-- ==== Sys2Proof/Tests/Slice0.lean ====
section
/-! SUPPORT. Small checks of the model, and a witness for the hypotheses of each statement: concrete states and operands
that meet them, clause by clause. -/

namespace Sys2Proof.Tests

set_option Elab.async false

open Sys2Proof Sys2Proof.Machine

/-! ### States -/

/-- A unit in Run after its hand-over to the host. -/
def unit : State := { State.reset with
  start := { State.reset.start with phase := .up, step := 14, handover := 1, norOpen := true }
  clk := { State.reset.clk with xoOk := true, pllLock := true, lfValid := true }
  pwr := { State.reset.pwr with acValid := true, busGood := true, busUp := true, pg := 255 } }

/-- A unit whose start works on step `n`. -/
def inStep (n : Nat) : State := { State.reset with start := { State.reset.start with step := n } }

/-- A unit in Run and in the wait for its clock. -/
def waiting : State := { unit with clk := { unit.clk with waiting := true } }

/-- Register `a` of the unit holds `v`. -/
def withReg (a : Nat) (v : Word) : State := unit.setReg a v

/-- The unit in a long operation. -/
def inOp (id arg : Nat) (s : State) : State := { s with cp := { s.cp with op := some ⟨id, arg, 0⟩ } }

theorem may_host {p : Nat} {s : State} (h1 : s.portOn = true) (h2 : s.refused p = false) : May .host p s := ⟨h1, h2⟩

theorem open_host {p : Nat} {s : State} (h1 : s.portOn = true) (h2 : s.refused p = false) (h3 : s.closing = false) :
    Open .host p s := ⟨⟨h1, h2⟩, (fun h => by cases h), h3⟩
/-! ### Witnesses: the machine, the bus, power -/

theorem witness_StepRunsTheFrontCommand : ({ State.reset with pending := [.cardInsert] } : State).pending = .cardInsert :: [] := rfl

theorem witness_EmptyQueueLetsATickPass : State.reset.pending = [] ∧ State.reset.clocksRun = false ∧ unit.pending = [] ∧
    unit.clocksRun = true := by decide

theorem witness_EveryStepMakesThePinsFollow : ∃ t, step State.reset = .next t := ⟨_, rfl⟩

theorem witness_AbsentRegistersAnswerEAddr :
    (May .host ((0x160000 : BitVec 24).toNat / 0x10000) unit ∧ unit.pageBusy .host (0x160000 : BitVec 24).toNat = false ∧
      regAt (0x160000 : BitVec 24).toNat = none ∧ (0x160000 : BitVec 24).toNat % 4 = 0) ∧
    (May .host ((0x150003 : BitVec 24).toNat / 0x10000) unit ∧ unit.pageBusy .host (0x150003 : BitVec 24).toNat = false ∧
      (0x150003 : BitVec 24).toNat % 4 ≠ 0) ∧ 0x160000 ≤ (0x160000 : BitVec 24).toNat := by
  repeat' first | exact may_host (by decide) (by decide) | refine And.intro ?_ ?_ | decide

theorem witness_WritesKeepTheOrderOfTheChecks :
    (inOp 6 0 unit).pageBusy (.vat 0) 0x040000 = true ∧
    (unit.pageBusy .host CLK_CFG = false ∧ 0x19 % 4 ≠ 0) ∧
    ((regAt 0).map fun r => r.win != .write && r.readOnly) = some true ∧
    ((regAt CLK_CFG).map fun r => r.win != .write && !r.readOnly && (r.reservedSet 0xFFFFFFFF || r.outOfRange 0xFFFFFFFF)) = some true ∧
    unit.closing = false ∧ (blockRule .host CLK_CFG 0xFFFFFFFF unit).isNone = true := by decide

theorem witness_LegalWritesStoreTheirFields :
    Open .host (0x18 / 0x10000) unit ∧ ((regAt 0x18).map fun r => r.win != .write && !r.readOnly && !r.reservedSet 1 && !r.outOfRange 1) = some true ∧
    (blockRule .host 0x18 1 unit).isNone = true := by
  repeat' first | exact open_host (by decide) (by decide) (by decide) | refine And.intro ?_ ?_ | decide

theorem witness_RejectedWritesChangeNothing :
    (May .host (CLK_CFG / 0x10000) unit ∧ unit.writeCode .host CLK_CFG 0xFFFFFFFF ≠ .ok) ∧
    (May .host (REF_CMD / 0x10000) unit ∧ unit.writeCode .host REF_CMD 0xFFFFFFFF ≠ .ok) ∧
    (May .host (ACT_CMD / 0x10000) unit ∧ unit.writeCode .host ACT_CMD 0xFFFFFFFF ≠ .ok) := by
  repeat' first | exact may_host (by decide) (by decide) | refine And.intro ?_ ?_ | decide

theorem witness_ReadingAnRcRegisterClearsIt :
    May .host (CLK_CNT / 0x10000) unit ∧ unit.pageBusy .host CLK_CNT = false ∧
    ((regAt CLK_CNT).map fun r => r.win != .read && r.flds.any fun f => f.acc == .rc) = some true := by
  repeat' first | exact may_host (by decide) (by decide) | refine And.intro ?_ ?_ | decide

/-- The power entry, changed. -/
def power (f : Power → Power) (s : State) : State := { s with pwr := f s.pwr }

/-- The start, changed. -/
def starts (f : Start → Start) (s : State) : State := { s with start := f s.start }

/-- The clock, changed. -/
def clocks (f : Clock → Clock) (s : State) : State := { s with clk := f s.clk }

/-- The unit is in the given phase. -/
def inPhase (p : Phase) (s : State) : State := starts (fun x => { x with phase := p }) s

theorem witness_InputsComeAndGo :
    (State.reset.start.phase ≠ .cold ∧ State.reset.start.step1Hold = false ∧ State.reset.pwr.acValid = false ∧ State.reset.pwr.poeValid = false ∧
      State.reset.pwr.powerFail = false) ∧
    ((inPhase .cold State.reset).start.phase = .cold ∧ (power (fun x => { x with powerFail := true }) State.reset).pwr.powerFail = true) ∧
    ((starts (fun x => { x with step1Hold := true }) State.reset).start.step1Hold = true) ∧
    (unit.start.phase ≠ .cold ∧ unit.pwr.acValid = true ∧ unit.pwr.poeValid = false ∧ unit.pwr.powerFail = false) ∧
    ((power (fun x => { x with poeValid := true }) unit).pwr.poeValid = true ∧ (power (fun x => { x with poeValid := true }) unit).pwr.acValid = true) ∧
    ((inPhase .cold unit).start.phase = .cold ∧ (inPhase .cold unit).pwr.acValid = true) ∧ (1 : Nat) ≤ 8 := by decide

/-- The excess governs. -/
def exceeding : State := power (fun x => { x with exceeded := true }) unit

theorem witness_GovernorShedsAndReadmits :
    (unit.measures = true ∧ (inStep 1).measures = false) ∧
    (exceeding.govRuns = true ∧ exceeding.pwr.heatShed = false ∧ exceeding.pwr.boostLim = false ∧ exceeding.pwr.eavesForced = false ∧ unit.govRuns = false) ∧
    ((power (fun x => { x with boostLim := true }) unit).boostFits = true ∧ (power (fun x => { x with boostLim := true }) unit).pwr.boostLim = true ∧
      unit.handedOver = true ∧ unit.pwr.powerFail = false ∧ unit.pwr.boostLim = false) ∧
    (power (fun x => { x with heatShed := true }) unit).heaterFits = true ∧ (power (fun x => { x with heatShed := true }) unit).pwr.heatShed = true := by decide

· · · ·

■ **Problem requirements**
Look through the records above for the word "refused" and state how many lines contain it, giving the number alone.

■ **Solution**
2